The offering is being made pursuant to an effective shelf registration statement on Form S-3, as amended (Registration No. 333-238113) previously filed by the Company with the Securities and Exchange Commission. The offering may be made only by means of a prospectus supplement and the accompanying base prospectus. Copies of the prospectus supplement for the offering and the accompanying base prospectus may be obtained, when available, by sending a request to:
NC1-004-03-43
200 North College Street, 3rd Floor
Charlotte, NC 28255-0001
Attn: Prospectus Department
1-800-294-1322
dg.prospectus_requests@bofa.com
BMO Capital Markets
3 Times Square
New York, NY 10036
Attn: Sherman Lee
sherman1.lee@bmo.com
Wells Fargo Securities
550 S. Tryon Street, 5th Floor
Charlotte, NC 28202
IBCMDCMLSHYLeveragedSyndicate@wellsfargo.com
Fax: (704) 410-4874 (with such fax to be confirmed by telephone to (704) 410-4885)
Attention: Leveraged Syndicate
This press release shall not constitute an offer to sell or a solicitation of an offer to buy any securities, nor shall there be any sale of these securities, in any state or jurisdiction in which such offer, solicitation or sale of these securities would be unlawful prior to registration or qualification under the securities laws of any such state or jurisdiction. Any offer or sale of these securities will be made only by means of a prospectus, including a prospectus supplement, forming part of the related registration statement.

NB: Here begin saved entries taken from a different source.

/-- Every agent's operation keeps the sequencer's invariant. -/
theorem EngineSound.exec {s t : State} (h : EngineSound s) {i : Instr} (hi : byAgent i = true)
    (he : exec i s = .next t) : EngineSound t := by
  refine byAgent_cases (P := fun i => Machine.exec i s = .next t → EngineSound t) ?start ?issueCommand ?issueData
    ?poll ?wlanConnect ?getWlanStatus ?getBuffers ?getIpConfig ?sockAdd ?sockClose ?sockRecv ?sendTo ?onInterrupt
    ?onTransportComplete i hi he
  case start =>
    rintro ⟨⟩
    exact h.startWith (Params.sound h.params).startArgs
  case issueCommand =>
    rintro opcode args ⟨⟩
    exact (h.issueCommand opcode args).congr (finishStatus_views _).1
  case issueData =>
    rintro dopcode args data ⟨⟩
    exact (h.issueData dopcode args data).congr (finishStatus_views _).1
  case poll =>
    rintro dt ⟨⟩
    exact (h.poll dt).congr rfl
  case wlanConnect =>
    rintro ⟨⟩
    exact (h.wlanConnectWith _).congr (finishStatus_views _).1
  case getWlanStatus | getBuffers | getIpConfig =>
    rintro ⟨⟩
    exact h.congr rfl
  case sockAdd =>
    rintro family type protocol address ⟨⟩
    unfold sockAdd
    split <;> exact h.congr rfl
  case sockClose =>
    rintro slot ⟨⟩
    obtain ⟨r, u, hturn, heq⟩ := sockClose_turn slot s
    rw [heq]
    exact (hturn.engineSound h).congr rfl
  case sockRecv =>
    rintro slot length ⟨⟩
    obtain ⟨r, u, hturn, heq⟩ := sockRecv_turn slot length s
    rw [heq]
    exact (hturn.engineSound h).congr rfl
  case sendTo =>
    rintro slot data address ⟨⟩
    rcases sendTo_cases slot data address s with ⟨e, heq⟩ | ⟨args, heq⟩ <;> rw [heq]
    · exact h.congr rfl
    · exact (h.issueData _ args data).congr (finishStatus_views _).1
  case onInterrupt =>
    rintro ⟨⟩
    exact h.onInterrupt.congr rfl
  case onTransportComplete =>
    intro rx he
    rcases execOnTransportComplete_cases he with rfl | ⟨x, u, hx, hc, rfl⟩
    · exact h.congr rfl
    · exact (h.completeTransfer hx hc).congr rfl

/-- With the sequencer's invariant, every agent's operation keeps the socket manager's. -/
theorem TableSound.exec {s t : State} (h : TableSound s) (hs : EngineSound s) {i : Instr} (hi : byAgent i = true)
    (he : exec i s = .next t) : TableSound t := by
  refine byAgent_cases (P := fun i => Machine.exec i s = .next t → TableSound t) ?start ?issueCommand ?issueData ?poll
    ?wlanConnect ?getWlanStatus ?getBuffers ?getIpConfig ?sockAdd ?sockClose ?sockRecv ?sendTo ?onInterrupt
    ?onTransportComplete i hi he
  case start =>
    rintro ⟨⟩
    exact h.startWith hs (Params.sound hs.params).startArgs
  case issueCommand =>
    rintro opcode args ⟨⟩
    exact (h.issueCommand opcode args).congr (finishStatus_views _).2
  case issueData =>
    rintro dopcode args data ⟨⟩
    exact h.congr ((finishStatus_views _).2.trans (issueData_tableView dopcode args data s))
  case poll =>
    rintro dt ⟨⟩
    exact (h.poll hs.params dt).congr rfl
  case wlanConnect =>
    rintro ⟨⟩
    exact (h.wlanConnectWith _).congr (finishStatus_views _).2
  case getWlanStatus | getBuffers | getIpConfig =>
    rintro ⟨⟩
    exact h.congr rfl
  case sockAdd =>
    rintro family type protocol address ⟨⟩
    exact h.sockAdd family type protocol address
  case sockClose =>
    rintro slot ⟨⟩
    obtain ⟨r, u, hturn, heq⟩ := sockClose_turn slot s
    rw [heq]
    exact (hturn.tableSound h).congr rfl
  case sockRecv =>
    rintro slot length ⟨⟩
    obtain ⟨r, u, hturn, heq⟩ := sockRecv_turn slot length s
    rw [heq]
    exact (hturn.tableSound h).congr rfl
  case sendTo =>
    rintro slot data address ⟨⟩
    rcases sendTo_cases slot data address s with ⟨e, heq⟩ | ⟨args, heq⟩ <;> rw [heq]
    · exact h.congr rfl
    · exact h.congr ((finishStatus_views _).2.trans (issueData_tableView _ args data s))
  case onInterrupt =>
    rintro ⟨⟩
    exact h.congr (onInterrupt_tableView s)
  case onTransportComplete =>
    intro rx he
    rcases execOnTransportComplete_cases he with rfl | ⟨x, u, hx, hc, rfl⟩
    · exact h.congr rfl
    · exact (h.congr (completeTransfer_tableView hc)).congr rfl

/-- What does not read the environment and every agent's operation keeps, every step keeps (R12). -/
theorem step_keeps {P : State → Prop} (env : ∀ s e, P s → P { s with env := e })
    (agent : ∀ i s t, byAgent i = true → P s → exec i s = .next t → P t) {s t : State}
    (ha : agentsOnly s = true) (h : P s) (hstep : step s = .next t) : P t := by
  rcases step_cases hstep with ⟨e, rfl⟩ | ⟨i, e, u, f, hrun, hexec, rfl⟩
  · exact env s e h
  · obtain ⟨hi, -⟩ := nextEvent_byAgent ha hrun
    exact env u f (agent i _ u hi (env s e h) hexec)

end Sys2Proof.Machine

namespace Sys2Proof.Machine

open Sys2Proof.Spec

/-! ### What no operation takes back -/

/-- What a later state has kept of an earlier one, whatever happened between them (R29 to R31, R35, R41, R44, R190,
R247). -/
structure Grown (s t : State) : Prop where
  counters : CountersGrow s.drv t.drv
  table : TableKept s.sm.table t.sm.table
  dhcp : s.drv.dhcpComplete = true → t.drv.dhcpComplete = true
  chip : s.drv.chipEn = true → t.drv.chipEn = true

theorem countersGrow_refl (a : Driver) : CountersGrow a a := by simp [CountersGrow]

theorem countersGrow_trans {a b c : Driver} (h : CountersGrow a b) (g : CountersGrow b c) : CountersGrow a c := by
  unfold CountersGrow at *
  omega

theorem TableKept.trans {a b c : List Socket} (h : TableKept a b) (g : TableKept b c) : TableKept a c := by
  intro i k hk
  obtain ⟨l, hl, hkl⟩ := h i k hk
  obtain ⟨m, hm, hlm⟩ := g i l hl
  exact ⟨m, hm, hkl.trans hlm⟩

theorem TableKept.length_le {a b : List Socket} (h : TableKept a b) : a.length ≤ b.length := by
  refine Nat.le_of_not_lt fun hlt => ?_
  obtain ⟨l, hl, -⟩ := h b.length a[b.length] (List.getElem?_eq_getElem hlt)
  exact Nat.lt_irrefl _ (List.getElem?_eq_some_iff.1 hl).1

theorem TableKept.slotsStay {m n : SocketManager} (h : TableKept m.table n.table) : SlotsStay m n := by
  intro i k hk
  obtain ⟨l, hl, hkl⟩ := h i k hk
  exact ⟨l, hl, hkl.family, hkl.type, hkl.protocol, hkl.address, hkl.count, hkl.bytes⟩

theorem Grown.refl (s : State) : Grown s s := ⟨countersGrow_refl _, .refl _, id, id⟩

theorem Grown.trans {s t u : State} (h : Grown s t) (g : Grown t u) : Grown s u :=
  ⟨countersGrow_trans h.counters g.counters, h.table.trans g.table, g.dhcp ∘ h.dhcp, g.chip ∘ h.chip⟩

theorem DriverKept.countersGrow {a b : Driver} (h : DriverKept a b) : CountersGrow a b :=
  ⟨h.interrupts, h.spiCompletions, h.commands, h.events, h.unsolicited, h.bytesTx, h.bytesRx, h.unhandled⟩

This press release may contain "forward-looking statements" as that term is defined in the Private Securities Litigation Reform Act of 1995. Such statements are based on management's current expectations and are subject to a number of factors and uncertainties which could cause actual results to differ materially from those described herein. Although the Company believes the expectations in such statements to be reasonable, there can be no assurance that such expectations will prove to be correct. The Company’s Annual Report on Form 10-K, subsequent Quarterly Reports on Form 10-Q, recent Current Reports on Form 8-K, and other SEC filings discuss important risk factors that could affect the Company’s business, results of operations and financial condition. The forward-looking statements in this news release speak only as of this date. Comstock does not undertake any obligation to revise or update publicly any forward-looking statement.
Comstock Resources, Inc. is an independent energy company based in Frisco, Texas engaged in oil and gas acquisitions, exploration and development, and its assets are primarily located in Texas, Louisiana and North Dakota. The Company's stock is traded on the New York Stock Exchange under the symbol CRK.